Yesterday's addition to the list of 2008 SXSW streaming and downloadable music performances:

An mp3 download of a performance by Clare and the Reasons (which includes a cover of Tears for Fears' "Everybody wants to Rule the World").


Shelby Lynne talks to the Detroit Free-Press.

"Music is supposed to be emotional. It's supposed to strike chords in you that you didn't know existed. You're supposed to be naked with music," Lynne says in a rust-colored, Alabama-bred accent that turns naked into nekkid. "It's supposed to be an emotional ride, and you need to have a hangover after it."


Zooey Deschanel and M. Ward talk about their music collaboration (She & Him's Vol. 1) to Newsday.

Contrary to the CD's indie image, its music could barely be a more accessible brand of pop - if of an antique variety.

"The whole thing was never meant to be snobbish or elitist," Deschanel says. "I listen mainly to old music that was really popular."


The Milwaukee Journal-Sentinel features 15 poems adapted to short animations as part of its Poetry Everywhere feature.

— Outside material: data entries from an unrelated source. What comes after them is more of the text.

/-- From `s` to `t` one response word is added and nothing is left in progress (rule R120). -/
def AnsweredOnce (s t : State) : Prop := t.seq = .idle ∧ ∃ w, responses t.outputs = responses s.outputs ++ [w]

/-- From `s` to `t` nothing is answered, and an exchange is in progress in `t` (rule R120). -/
def AwaitsAnswer (s t : State) : Prop := t.seq ≠ .idle ∧ responses t.outputs = responses s.outputs

section
variable {s t : State}

theorem AnsweredOnce.of_outputs {w : Word} (idle : t.seq = .idle) (h : t.outputs = s.outputs ++ [.rsp w]) :
    AnsweredOnce s t := ⟨idle, w, by rw [h, responses_append, responses_rsp]⟩

theorem AwaitsAnswer.of_outputs {new : List Output} (busy : t.seq ≠ .idle) (h : t.outputs = s.outputs ++ new)
    (silent : responses new = []) : AwaitsAnswer s t :=
  ⟨busy, by rw [h, responses_append, silent, List.append_nil]⟩

theorem beginSend_answers (cmd n : Byte) (s : State) :
    AnsweredOnce s (beginSend cmd n s) ∨ AwaitsAnswer s (beginSend cmd n s) := by
  obtain ⟨_, h⟩ | ⟨_, _, h⟩ | ⟨_, _, h⟩ := beginSend_cases cmd n s <;> rw [h]
  · exact .inl (.of_outputs rfl rfl)
  · exact .inl (.of_outputs rfl rfl)
  · exact .inr (.of_outputs nofun rfl rfl)

theorem beginRecv_answers (len : Byte) (s : State) :
    AnsweredOnce s (beginRecv len s) ∨ AwaitsAnswer s (beginRecv len s) := by
  obtain ⟨_, h⟩ | ⟨_, h⟩ := beginRecv_cases len s <;> rw [h]
  · exact .inl (.of_outputs rfl rfl)
  · exact .inr (.of_outputs nofun rfl rfl)

/-- The own effect of a command that starts no exchange is an answer. -/
theorem ownEffect_answers {i : Instr} (idle : s.seq = .idle) (own : ownEffect i s = .next t)
    (notSend : ∀ cmd n, i ≠ .send cmd n) (notRecv : ∀ len, i ≠ .recv len) : AnsweredOnce s t := by
  obtain ⟨_, code, rfl⟩ | ⟨r, c, e, p, ms, rfl, _⟩ := ownEffect_cases own notSend notRecv
  · exact .of_outputs rfl rfl
  · exact .of_outputs idle rfl

/-- A transport event ends the exchange it is for with one answer, or leaves it in progress with none. -/
theorem Transition.event_answers {i : Input} (h : Transition s i t) (busy : s.seq ≠ .idle)
    (event : (∃ ok, i = .txAck ok) ∨ (∃ b, i = .rxByte b) ∨ i = .rxTimeout) : AnsweredOnce s t ∨ AwaitsAnswer s t := by
  cases h with
  | dropped => exact .inr ⟨busy, rfl⟩
  | writeFailed => exact .inl (.of_outputs rfl rfl)
  | pairAcked => exact .inr (.of_outputs nofun rfl (responses_map_txWrite _))
  | sendDone => exact .inl (.of_outputs rfl rfl)
  | itemAcked => exact .inr (.of_outputs nofun rfl (responses_map_txWrite _))
  | byteStored => exact .inr ⟨busy, rfl⟩
  | recvDone => exact .inl (.of_outputs rfl rfl)
  | recvTimedOut => exact .inl (.of_outputs rfl rfl)
  | _ => simp at event

end

/-- Settles O58: a command that starts no exchange answers; SEND and RECV answer or start one; and each transport event
answers or leaves the exchange in progress. -/
theorem oneResponsePerCommand : Obligations.OneResponsePerCommand := by
  unfold Obligations.OneResponsePerCommand
  refine ⟨fun s t i ready h => ?command, fun s t i busy event h => (takeInput_transition h).event_answers busy event⟩
  rw [exec_ready ready] at h
  cases i with
  | send cmd n =>
    cases h
    exact (beginSend_answers cmd n s).imp_right fun ⟨busy, silent⟩ => ⟨busy, .inl ⟨cmd, n, rfl⟩, silent⟩
  | recv len =>
    cases h
    exact (beginRecv_answers len s).imp_right fun ⟨busy, silent⟩ => ⟨busy, .inr ⟨len, rfl⟩, silent⟩
  | _ => exact .inl (ownEffect_answers ready.idle h nofun nofun)

theorem classify_ne_none (c : Config) (len : Byte) (r : List Byte) : classify c len r ≠ .none := by
  unfold classify
  split
  · nofun
  · split <;> nofun

/-- Only reset writes `NONE`: every completion writes another result. -/
theorem Transition.result_none {s t : State} {i : Input} (h : Transition s i t) (ht : t.result = .none) :
    s.result = .none ∨ i = .reset := by
  cases h with
  | sendRejected => cases ht
  | recvEmpty => cases ht
  | writeFailed => cases ht
  | sendDone => cases ht
  | recvDone => exact absurd ht (classify_ne_none _ _ _)
  | recvTimedOut => cases ht
  | reset => exact .inr rfl
  | _ => exact .inl ht

/-- Settles O59: no effect of another command has a result in it, and every completion's result is not `NONE`. -/
theorem onlyExchangesWriteResult : Obligations.OnlyExchangesWriteResult := by
  unfold Obligations.OnlyExchangesWriteResult
  refine ⟨fun s t i notSend notRecv h => ?_, fun s t hstep ht => ?_⟩
  · obtain rfl | ⟨_, rfl⟩ | own := exec_eq_next h
    · rfl
    · rfl
    · obtain ⟨_, code, rfl⟩ | ⟨r, c, e, p, ms, rfl, _⟩ := ownEffect_cases own notSend notRecv <;> rfl
  · obtain ⟨_, rfl⟩ | ⟨i, rest, hin, htrans⟩ := step_transition hstep
    · exact .inl ht
    · rw [hin, List.head?_cons, Option.some_inj]
      exact htrans.result_none ht

theorem exec_recv_empty {s : State} (hr : Ready s) :
    exec (.recv 0) s = .next
      { s with rvalid := true, rlen := 0, rxcount := 0, result := .ok, outputs := s.outputs ++ [.rsp 0x00000001] } := by
  have answer : rspRecv 0#8 .ok = 1#32 := by decide
  rw [exec_ready hr, ownEffect, beginRecv, if_pos rfl, hr.idle]
  simp [completeRecv, respond, emit, answer]

theorem exec_recv_started {s : State} {len : Byte} (hr : Ready s) (nonempty : len ≠ 0) :
    exec (.recv len) s = .next
      { s with rvalid := false, rxcount := 0, seq := .rx len,
               outputs := s.outputs ++ [.rxRequest len s.timeout] } := by
  rw [exec_ready hr, ownEffect, beginRecv, if_neg nonempty]
  rfl

/-- Settles O43: RECV's own effect is `beginRecv`, whose two cases are the two clauses. -/
theorem recvAcceptance : Obligations.RecvAcceptance := by
  unfold Obligations.RecvAcceptance
  refine fun s len hr => ⟨?_, exec_recv_started hr⟩
  rintro rfl
  exact exec_recv_empty hr

end Sys2Proof.Machine
end

section
/-! The host's operations (rules R15 to R18): the FRAME of each, its follow-up and its outcome. -/

namespace Sys2Proof.Machine

section
variable {c : CommandBytes} {op : HostOp}

theorem hostFrame_of_le (fits : (hostTriple c op).2.1.length ≤ 254) :
    hostFrame c op = some (frameCommands (hostTriple c op).1 (hostTriple c op).2.1) := if_pos fits

theorem hostFrame_of_gt (long : 254 < (hostTriple c op).2.1.length) : hostFrame c op = none :=
  if_neg (Nat.not_le.mpr long)

theorem hostFrame_eq_some {is : List Instr} (h : hostFrame c op = some is) :
    ∃ cmd ps, is = frameCommands cmd ps ∧ ps.length ≤ 254 := by
  unfold hostFrame at h
  split at h
  · next fits =>
    cases h
    exact ⟨_, _, rfl, fits⟩
  · cases h

/-- The response each operation expects: none for factory reset, 12 bytes for the version, 6 for any other. -/
theorem hostTriple_expected (c : CommandBytes) (op : HostOp) :
    (hostTriple c op).2.2 = if op = .factoryReset then none else some (if op = .version then 12 else 6) := by
  cases op <;> simp [hostTriple]

theorem hostFollowUp_eq (c : CommandBytes) (op : HostOp) (r : ResultCode) :
    hostFollowUp c op r =
      if r = .ok ∧ op ≠ .factoryReset then [.recv (if op = .version then 12 else 6)] else [] := by
  unfold hostFollowUp
  rw [hostTriple_expected]
  by_cases none : op = .factoryReset
  · simp [none]
  · simp [none, exchangeTail]

theorem hostOutcome_rejected (rejected : hostFrame c op = none) (sent received : ResultCode) :
    hostOutcome c op sent received = .paramInvalid := by
  simp only [hostOutcome, rejected]

theorem hostOutcome_issued (issued : hostFrame c op ≠ none) (sent received : ResultCode) :
    hostOutcome c op sent received = if hostFollowUp c op sent = [] then sent else received := by
  obtain ⟨is, h⟩ := Option.ne_none_iff_exists'.mp issued
  simp only [hostOutcome, h]

theorem hostOutcome_sendFailed (issued : hostFrame c op ≠ none) {sent : ResultCode} (failed : sent ≠ .ok)
    (received : ResultCode) : hostOutcome c op sent received = sent := by
  simp [hostOutcome_issued issued, hostFollowUp_eq, failed]

theorem hostOutcome_sent (issued : hostFrame c op ≠ none) (received : ResultCode) :
    hostOutcome c op .ok received = if op = .factoryReset then .ok else received := by
  rw [hostOutcome_issued issued, hostFollowUp_eq]
  by_cases none : op = .factoryReset <;> simp [none]

end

The Boston Globe interviews Stephen Malkmus.

Q. The Jicks have been called indie, prog-rock, even a jam band. Do you feel any particular categorical allegiance?

A. I would say that we're not really a classic jam band, and we're not like the indie of Rilo Kiley. Have you heard of them? We're not like that kind of indie; I guess we're more old-school indie (laughs). You know, from the times of SST and Touch and Go and Homestead, these labels that started in the '80s, we kind of play in that realm rather than this new kind of MySpace indie.


The Times Online reviews Dan Kennedy's memoir, Rock On.

The comedy in Rock On owes more to The Office than it does to Spinal Tap. When Kennedy isn't trying to ape the street slang of the black hip-hop artist Fat Joe, or figure out the joke with the British cod-metal band the Darkness, he's in meetings. Tense and usually pointless affairs presided over by middle-aged types with passé haircuts and fake tans, these serve chiefly to expose how out of touch Warners' middle managers are with modern music. Their mutual hostility and mindless incantations about how “awesome” and “exciting” everything is barely conceal an anxiety that they are about to be fired.


The San Francisco Chronicle interviews Moby.

Q: Most clubs don't get going until midnight. At 42, how does your body handle that?

A: There's this magic combination of beer and espresso or vodka and cheap coffee from a deli that somehow enables me to stay up until 4 or 5 in the morning. It means that I feel like garbage the entire next day, but that combination of liquor and coffee keeps me up. Also, I hope it doesn't sound hokey, but staying up playing dance music for people who are jumping up and down and screaming and getting excited enables me to stay awake.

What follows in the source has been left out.